- _Saved data entries_:

====================

/-- R6: the word that a write of `v` under a mask leaves, by the access codes of the row's fields. -/
def RegRow.merge (r : RegRow) (lock : Bool) (old mask v : Word) : Word :=
  let set := mask &&& r.maskOf (if lock then [.rw, .wo] else [.rw, .wo, .rwl])
  ((old &&& ~~~set) ||| (v &&& set)) &&& ~~~(v &&& mask &&& r.maskOf [.w1c]) ||| (v &&& mask &&& r.maskOf [.w1s])

/-- R149, R191, R204, R213, R218, R227, R228, R234, R268, R275, R463: registers of a core block that core program does not write;
a write of them by core program is ignored. -/
def coreReadOnly (p a : Nat) : Bool :=
  [rVPP_CTL p, rVPP_PC p, rVPP_VEC_BASE p, rVPP_CTX_CTL p, rCORE_IMEM_LOCK p, rSB_CFG p, rLS_PWR_CTL p, rCHAIN_CFG p,
    rFROND_REP_ROW p, rFROND_REP_COL0 p, rFROND_REP_COL1 p].contains a ||
    isInst (rVPP_CTX_PC p 0) 4 4 a || isInst (rMEM_REP p 0) 4 64 a || a == blkBase p + 0x814 ||
    (decide (dmaChanBase p 0 ≤ a ∧ a < dmaChanBase p 0 + 0x800) && !(isInst (rDMA_CH_CTL p 0) 0x80 16 a))

/-- R366: the four registers of a window that is locked. -/
def State.windowLocked (s : State) (a : Nat) : Bool :=
  decide (rEPL_WIN_CTL 0 ≤ a ∧ a < rEPL_WIN_CTL 16) && s.flag (rEPL_WIN_CTL ((a - rEPL_WIN_CTL 0) / 16)) fEPL_WIN_CTL_LOCK

/-- R234, R465: an entry that the fuses hold is not overridden. -/
def State.fuseEntry (s : State) (x : Spot) : Bool :=
  (decide (x.blk < 9) && isInst (rMEM_REP x.p 0) 4 64 x.a && s.flag x.a fMEM_REP_FUSE) ||
    ((x.blk == 0x10 || x.blk == 0x11) && isInst (rSS_REP (x.blk - 0x10) 0) 4 64 x.a && s.flag x.a fSS_REP_FUSE)

/-- A write that is ignored: by its writer, by a lock, by a fuse, and of the repair lists of a core in service (R463). -/
def State.writeIgnored (s : State) (who : Agent) (x : Spot) : Bool :=
  (x.blk < 9 && (agentProgram who).isSome && coreReadOnly x.p x.a) ||
    (x.blk < 9 && (agentProgram who).isNone && isInst (rCORE_RWIN x.p 0) 4 8 x.a) ||
    (x.blk < 8 && [rFROND_REP_ROW x.p, rFROND_REP_COL0 x.p, rFROND_REP_COL1 x.p].contains x.a) ||
    s.windowLocked x.a || s.fuseEntry x

/-! ### What a write starts -/

/-- R463: a write of a skip list of the core in the spare slot: a fused entry stays, and a list that is not distinct and in
range is not taken. -/
def State.writeSkips (s : State) (p : Nat) (a : Nat) (v : Word) : State :=
  let row := a == rFROND_REP_ROW p
  let old := if row then s.skipRows p else s.skipCols p
  let at0 := if a = rFROND_REP_COL1 p then 2 else 0
  let take (i : Nat) (n : Nat) : List (Nat × Bool) → List (Nat × Bool) := fun l =>
    l.mapIdx (fun j (x : Nat × Bool) => if j = i ∧ !x.2 then (n, x.2) else x)
  let l := take (at0 + 1) (bitsOf v.toNat 17 9) (take at0 (bitsOf v.toNat 8 0) old)
  let lim := if row then 258 else 260
  if (l.map (·.1)).Nodup ∧ l.all (fun x => decide (x.1 < lim)) then
    let sorted := l.foldl (fun acc x => skipInsert x acc) []
    if row then s.setSkipRows p sorted else s.setSkipCols p sorted
  else s

/-- R148, R149: a write of VPP_MODE, VPP_STATUS or VPP_SP_LIM: of the fields of the context concerned, and of MODE.EMU by Prompter
firmware where the emulation gate is open (R194). -/
def State.writeVpp (s : State) (who : Agent) (x : Spot) (mask v : Word) : State :=
  let c := s.ctxOf who x.p
  let n := if x.a = rVPP_MODE x.p then nMODE else if x.a = rVPP_STATUS x.p then nSTATUS else nSPLIM
  let s1 := s.setR x.p c n mask.toNat v.toNat
  if n = nMODE ∧ (agentProgram who).isNone ∧ bitOf mask.toNat 9 ∧ (bitOf v.toNat 9 → s.flag rSEC_EMU_GATE fSEC_EMU_GATE_OPEN) then
    s1.setCore x.p { s1.core x.p with emu := bitOf v.toNat 9 }
  else s1

/-- R268: a write of DMA_CH_CTL: EN, then KICK, ABORT and RESUME. -/
def State.writeChCtl (s : State) (e n : Nat) (mask v : Word) : State :=
  let w := v &&& mask
  let s1 := if getF mask fDMA_CH_CTL_EN = 1 then s.setFld (rDMA_CH_CTL e n) fDMA_CH_CTL_EN (getF w fDMA_CH_CTL_EN) else s
  let s2 := if getF w fDMA_CH_CTL_KICK = 1 then s1.dmaLaunch e n else s1
  let s3 := if getF w fDMA_CH_CTL_ABORT = 1 then s2.dmaAbort e n else s2
  if getF w fDMA_CH_CTL_RESUME = 1 then s3.dmaResume e n else s3

/-- R54: the address under which a member's register is stored. -/
def State.memberAddr (s : State) (m : WMember) : Nat := blkBase (if m.block < 9 then s.phys m.block else m.block) + m.ofs

/-- R263: the channel whose shadow a member is. -/
def State.shadowOf (s : State) (m : WMember) : Option (Nat × Nat) :=
  let e := if m.block < 9 then s.phys m.block else 9
  let base := dmaChanBase e 0
  let a := s.memberAddr m
  if (m.block < 9 ∨ m.block = 0x30) ∧ base ≤ a ∧ (a - base) / 0x80 < (if e = 9 then 64 else 16) ∧
      0x40 ≤ (a - base) % 0x80 ∧ (a - base) % 0x80 < 0x50 then some (e, (a - base) / 0x80)
  else none

/-- The state with every Wings set changed. -/
def State.mapWings (s : State) (f : WingsSet → WingsSet) : State :=
  { s with wings := s.wings.map (fun (x : Nat × WingsSet) => (x.1, f x.2)) }

/-- R58: a write to a channel's shadow by another agent than the Wings unit unseals what armed sets hold there. -/
def State.unsealMembers (s : State) (e n : Nat) : State :=
  s.mapWings (fun x => if x.st = .armed then { x with
    members := x.members.map (fun (m : WMember) => if s.shadowOf m = some (e, n) then { m with isSealed := false } else m) } else x)

/-- R58: a write to a member's live register in the cycle of the strobe lands after the apply and is counted. -/
def State.noteOverride (s : State) (a : Nat) : State :=
  s.mapWings (fun x => if x.st = .applied ∧ x.appliedAt = s.now ∧ x.members.any (fun (m : WMember) => s.memberAddr m == a) then
    { x with overrides := x.overrides + 1 } else x)

/-- R263, R268: what a write of a channel's registers does: CTL; a shadow, which is then no longer sealed; SEAL. -/
def State.dmaAction (s : State) (e a : Nat) (mask v : Word) : Option State :=
  let base := dmaChanBase e 0
  if a < base ∨ (if e = 9 then 64 else 16) ≤ (a - base) / 0x80 then none
  else
    let n := (a - base) / 0x80
    let o := (a - base) % 0x80
    if o = 0 then some (s.writeChCtl e n mask v)
    else if 0x40 ≤ o ∧ o < 0x50 then some ((s.unsealMembers e n).setFld (rDMA_CH_SHCTL e n) fDMA_CH_SHCTL_SEALED 0)
    else if o = 0x50 then
      let s1 := if getF (v &&& mask) fDMA_CH_SHCTL_SEAL = 1 then s.dmaSeal e n else s
      some (s1.dmaBoundary e n)
    else none

/-- R275: a write of HQP_CMD. -/
def State.hqpCmd (s : State) (who : Agent) (w : Word) : State :=
  let t := getF w fHQP_CMD_TARGET
  let h := getF w fHQP_CMD_HANDLE
  match getF w fHQP_CMD_OP with
  | 1 => State.noteHq who (s.hqAlloc (s.poolOk who t) (holderOf who) t)
  | 2 => State.noteHq who (s.hqPush (s.queueOk who t) t h)
  | 3 => State.noteHq who (s.hqPop (s.queueOk who t) (holderOf who) t)
  | 4 => State.noteHq who (s.hqFree (s.poolOk who (h / 4096)) h)
  | 5 => State.noteHq who (s.hqFill (s.queueOk who t) t)
  | _ => s

/-- Does the mask take in the register's high half, or its low half? -/
abbrev hiHalf (mask : Word) : Bool := mask &&& 0xFFFF0000 != 0
/-- The low half. -/
abbrev loHalf (mask : Word) : Bool := mask &&& 0xFFFF != 0

/-- What a write in a core block starts. `w` is the register as the write leaves it. -/
def State.coreAction (s : State) (who : Agent) (x : Spot) (mask v w : Word) : State :=
  let p := x.p
  let b := x.blk
  let c := s.ctxOf who p
  let a := x.a
  let m := v &&& mask
  if a = rVPP_CTL p then
    let s1 := if getF m fVPP_CTL_HALT = 1 then s.vppHalt p else s
    if getF m fVPP_CTL_START = 1 then s1.vppStart p else s1
  else if a = rVPP_PC p then (if s.halted p then s.setVppPc p (maskedNat (s.vppPc p) mask.toNat v.toNat) else s)
  else if a = rVPP_MODE p ∨ a = rVPP_STATUS p ∨ a = rVPP_SP_LIM p then s.writeVpp who x mask v
  else if a = rVPP_INT_SET p then s.setReg (rVPP_INT_PEND p) (s.reg (rVPP_INT_PEND p) ||| m)
  else if a = rCORE_SS_INV_HI p then (if getF m fCORE_SS_INV_HI_GO = 1 then s.invGo (clusterOf b) b else s)
  else if a = rCORE_RWIN_STAT p then s
  else if a = rLS_PWR_CTL p then s.setBankOn p (getF w fLS_PWR_CTL_BANK_ON)
  else if a = rFROND_JOB_Q p then (if loHalf mask then s.frondPush b (getF w fFROND_JOB_Q_DESC_OFS) else s)
  else if a = rFROND_CTL p then
    let s1 := if getF m fFROND_CTL_RESUME = 1 then s.frondResume b else s
    if getF m fFROND_CTL_FLUSH = 1 then s1.frondFlush p else s1
  else if a = rFROND_REP_ROW p ∨ a = rFROND_REP_COL0 p ∨ a = rFROND_REP_COL1 p then s.writeSkips p a v
  else if a = rDMA_POST_CTL p then (if getF m fDMA_POST_CTL_GO = 1 then s.post p (w ||| 0x80000000) else s)
  else if a = rMBX_STAT p then (if getF m fMBX_STAT_POP = 1 then s.mbxPop p else s)
  else if a = rHQP_CMD p then (if hiHalf mask then s.hqpCmd who w else s)
  else if a = rCORE_BAR_ARRIVE p then
    (if loHalf mask then s.barArrive who (getF w fCORE_BAR_ARRIVE_BAR) (getF w fCORE_BAR_ARRIVE_GEN) else s)
  else if a = rSTRIPE_FB p then (if hiHalf mask then s.stripeFb b c w else s)
  else if a = rSTRIPE_XREL p then (if loHalf mask then s.stripeXrel b w else s)
  else if a = rSTRIPE_DONE p then (if hiHalf mask then s.stripeDone b c w else s)
  else (s.dmaAction p a mask v).getD s

/-- R46, R48: a write in the group of a cue queue: an entry word, which CUEQ_ENTRY3 commits, FLUSH and RESUME. -/
def State.cueAction (s : State) (q : QueueId) (a : Nat) (mask v w : Word) : State :=
  let g := queueGroup q
  let x := s.cq q.num
  if a = rCUEQ_ENTRY g 0 then s.setCq q.num { x with w0 := w }
  else if a = rCUEQ_ENTRY g 1 then s.setCq q.num { x with w1 := w }
  else if a = rCUEQ_ENTRY g 2 then s.setCq q.num { x with w2 := w }
  else if a = rCUEQ_ENTRY g 3 then
    (if hiHalf mask then s.pushCue q (CueEntry.ofWords x.w0 x.w1 x.w2 w) (entryReserved x.w2) else s)
  else if a = rCUEQ_CTL g then
    let s1 := if getF (v &&& mask) fCUEQ_CTL_FLUSH = 1 then
        s.setCq q.num { x with
          entries := []
          halted := false }
      else s
    let y := s1.cq q.num
    if getF (v &&& mask) fCUEQ_CTL_RESUME = 1 ∧ y.halted then
      s1.setCq q.num { y with
        entries := y.entries.tail
        halted := false }
    else s1
  else s

/-- What a write in the hub DMA block starts. -/
def State.hubAction (s : State) (a : Nat) (mask v w : Word) (clamped : Bool) : State :=
  let m := v &&& mask
  if isInst (rNB4_TBL_LO 0) 4 6 a then
    (if clamped then s.setFld rNB4_STAT ⟨(a - rNB4_TBL_LO 0) / 8 + 1, (a - rNB4_TBL_LO 0) / 8 + 1⟩ 1 else s)
  else if a = rHUB_TVA_INV then
    (if getF m fHUB_TVA_INV_GO = 1 then s.tvaInv (getF w fHUB_TVA_INV_ASID) (getF w fHUB_TVA_INV_PAGE) (getF w fHUB_TVA_INV_ALL == 1) else s)
  else if a = rHUB_DMA_FQ_STAT then (if getF m fHUB_DMA_FQ_STAT_POP = 1 then s.fqPop else s)
  else if a = rHUB_POST_CTL then (if bitOf m.toNat 31 then s.post 16 (w ||| 0x80000000) else s)
  else if a = rHUB_MBX_STAT then (if bitOf m.toNat 31 then s.mbxPop 16 else s)
  else (s.dmaAction 9 a mask v).getD s

/-- What a write in the barrier unit's block starts (R271, R280): a pool or a barrier that is enabled anew begins afresh. -/
def State.barrierAction (s : State) (a : Nat) (old w : Word) : State :=
  if isInst (rHP_CFG 0) 16 16 a then
    (if getF old fHP_CFG_EN = 0 ∧ getF w fHP_CFG_EN = 1 then s.poolReset (instOf (rHP_CFG 0) 16 a) else s)
  else if isInst (rBAR_CFG 0) 16 32 a then
    (if getF w fBAR_CFG_EN = 1 then s.barReset (instOf (rBAR_CFG 0) 16 a) else s)
  else s

/-- What a write in the intake's block starts (R305, R315, R323), and the inactive level of an output that the pad ring keeps
(R485). -/
def State.intakeAction (s : State) (a : Nat) (mask v old w : Word) : State :=
  if isInst (rINT_STR_CFG 0) 64 48 a then
    (if getF old fINT_STR_CFG_EN = 0 ∧ getF w fINT_STR_CFG_EN = 1 then
      let k := instOf (rINT_STR_CFG 0) 64 a
      (s.setReg (rINT_STR_FIDX k) 0).setStream k { s.stream k with
        lastNum := none
        lastFs := none }
    else s)
  else if isInst (rINT_WATCH_CFG 0) 64 12 a then s.writeWatchCfg (instOf (rINT_WATCH_CFG 0) 64 a) w
  else if isInst (rINT_FSYNC_CFG 0) 8 12 a then
    { s with power := { s.power with
        fsyncLevel := Cells.set (fun _ => false) s.power.fsyncLevel (instOf (rINT_FSYNC_CFG 0) 8 a) (getF w fINT_FSYNC_CFG_POL == 1) } }
  else if isInst (rI2C_XFER 0) 256 12 a then
    (if getF (v &&& mask) fI2C_XFER_GO = 1 then s.i2cGo (instOf (rI2C_XFER 0) 256 a) w else s)
  else s

/-- What a write in the stripe assembler's block starts (R346). -/
def State.assemblerAction (s : State) (a : Nat) (mask v old w : Word) : State :=
  if isInst (rSA_STR_CFG 0) 128 48 a then
    (if getF old fSA_STR_CFG_EN = 1 ∧ getF w fSA_STR_CFG_EN = 0 then s.saDisable (instOf (rSA_STR_CFG 0) 128 a) else s)
  else if isInst (rSA_STR_CTL 0) 128 48 a then
    (if getF (v &&& mask) fSA_STR_CTL_FLUSH = 1 then s.saFlush (instOf (rSA_STR_CTL 0) 128 a) else s)
  else s

/-- R366: the pages that a TVA window maps lie in the region that the configuration allows, up to this many MiB from its base. -/
def State.pagesAllowed (s : State) (asid base : Nat) (lo hi : Nat) : Nat → Nat
  | 0 => 0
  | n + 1 =>
    let v := s.num (s.ptPlace asid ((base + n) / 2)) 8
    let mib := bitsOf v 35 21 * 2 + (base + n) % 2
    let k := s.pagesAllowed asid base lo hi n
    if k < n then k else if bitOf v 0 && !(decide (lo ≤ mib ∧ mib ≤ hi)) then n else n + 1

/-- R366: a window is clamped into the region [ALLOW_BASE, ALLOW_LIMIT]: a DPA window to their intersection, a TVA window to the
pages, from its base up, whose frames lie there. -/
def State.clampWindow (s : State) (w : Nat) : State :=
  let lo := s.fld rEPL_ALLOW_BASE fEPL_ALLOW_BASE_BASE
  let hi := s.fld rEPL_ALLOW_LIMIT fEPL_ALLOW_LIMIT_LIMIT
  let base := s.fld (rEPL_WIN_BASE w) fEPL_WIN_BASE_BASE
  let limit := s.fld (rEPL_WIN_LIMIT w) fEPL_WIN_LIMIT_LIMIT
  if s.flag (rEPL_WIN_CTL w) fEPL_WIN_CTL_KIND then
    (s.setFld (rEPL_WIN_BASE w) fEPL_WIN_BASE_BASE (max lo base)).setFld (rEPL_WIN_LIMIT w) fEPL_WIN_LIMIT_LIMIT (min hi limit)
  else
    let n := s.pagesAllowed (s.fld (rEPL_WIN_CTL w) fEPL_WIN_CTL_ASID) base lo hi (limit + 1 - base)
    if n = limit + 1 - base then s
    else if base + n = 0 then s.setFld (rEPL_WIN_CTL w) fEPL_WIN_CTL_VALID 0
    else s.setFld (rEPL_WIN_LIMIT w) fEPL_WIN_LIMIT_LIMIT (base + n - 1)

/-- What a write in the peer-link block starts (R360, R366, R372). -/
def State.linksAction (s : State) (a : Nat) (mask v old w : Word) : State :=
  if isInst (rEPL_CTL 0) 256 6 a then
    let l := instOf (rEPL_CTL 0) 256 a
    if getF (v &&& mask) fEPL_CTL_RESET = 1 ∧ s.linkSt l ≠ 0 ∧ s.linkSt l ≠ 5 then s.linkReset l 4
    else if getF old fEPL_CTL_EN = 1 ∧ getF w fEPL_CTL_EN = 0 then s.linkDown l
    else if getF w fEPL_CTL_EN = 0 ∧ s.linkSt l = 5 then s.setLinkSt l 0
    else s
  else if decide (rEPL_WIN_CTL 0 ≤ a ∧ a < rEPL_WIN_CTL 16) then s.clampWindow ((a - rEPL_WIN_CTL 0) / 16)
  else s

====================

- _GOAL OF THE EXERCISE_: If a line falls between the first line of the entries and the line containing "def RegRow.merge (r", or is one of those two, restate it word for word; leave all other lines out.

- _ANSWER BOX_:
/-- R6: the word that a write of `v` under a mask leaves, by the access codes of the row's fields. -/
def RegRow.merge (r : RegRow) (lock : Bool) (old mask v : Word) : Word :=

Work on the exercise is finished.